League / conference affiliations
- All-America Football Conference Western Division

= Los Angeles Dons =

Football team of the AAFC from Los Angeles, California

The Los Angeles Dons were an American football team in the newly formed football league the All-America Football Conference (AAFC) from 1946 to 1949, and played their home games in the Los Angeles Memorial Coliseum. The Dons were the first professional football team to play a regular season game in Los Angeles, California, two weeks before the first game of the rival Los Angeles Rams of the National Football League, who had moved from Cleveland.

==Team history==
===Launch===
In 1946, a new professional football league was launched to do battle with the long-established National Football League (NFL). This new league, the All-America Football Conference (AAFC), included eight teams—an Eastern Division with three teams based in the state of New York and another in Miami, and a Western Division with teams in Cleveland, Chicago, San Francisco, and Los Angeles. The AAFC's southern California franchise, which was to compete directly with the newly-relocated Rams of the NFL, was known as the Los Angeles Dons.
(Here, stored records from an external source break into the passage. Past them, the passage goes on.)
-- ==== Sys2Proof/Machine/Observe.lean ====
section
/-! DEFINITION. The host's read-only events (00_scope.md R12): the pixel read port (45_ixyn_draw.md R165),
the key query (60_exceptions.md R186) and the snapshot (60_exceptions.md R196). They are functions of the
state, so none of them can change it. -/

namespace Sys2Proof.Machine

/-- `Pixel(px, py)`: 0 for every coordinate outside the grid, wrapping or not (R165). -/
def State.pixel (s : State) (px py : Nat) : Bool :=
  if px < s.params.fbWidth ∧ py < s.params.fbHeight then Frame.pixel s.fb px py else false

/-- `Pressed(k)` (R186). -/
def State.pressed (s : State) (k : Nibble) : Bool := s.key k

/-- What a snapshot shows (R196). -/
structure Snapshot where
  pc : Addr
  /-- "next raw instruction bytes", absent where `pc + 2` exceeds memory. -/
  nextBytes : Option (Byte × Byte)
  v : Vector Byte 16
  index : Word
  delayValue : Byte
  soundValue : Byte
  stack : List Addr
  keys : Vector Bool 16
deriving DecidableEq, Repr

/-- `Snapshot` (R196). -/
def State.snapshot (s : State) : Snapshot where
  pc := s.pc
  nextBytes :=
    if s.outside s.pc.toNat 2 then none else some (s.byte s.pc.toNat, s.byte (s.pc.toNat + 1))
  v := s.v
  index := s.index
  delayValue := s.delay.value
  soundValue := s.sound.value
  stack := s.stack
  keys := s.keys

end Sys2Proof.Machine
end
The leader of the ownership group was Benjamin Lindheimer, a California businessman and longtime football fan. Other owners included Hollywood notables Louis B. Mayer, Bob Hope, Bing Crosby, and actor Don Ameche.

The Dons' head coach was "Dud" DeGroot, a Stanford football player who had gone on to earn a PhD from that institution. He was the head coach of the NFL's Washington Redskins in 1944 and 1945 before jumping over to the rival AAFC for its debut 1946 season.

As with many professional football teams of the 1940s and 1950s, the Dons had their own fight song.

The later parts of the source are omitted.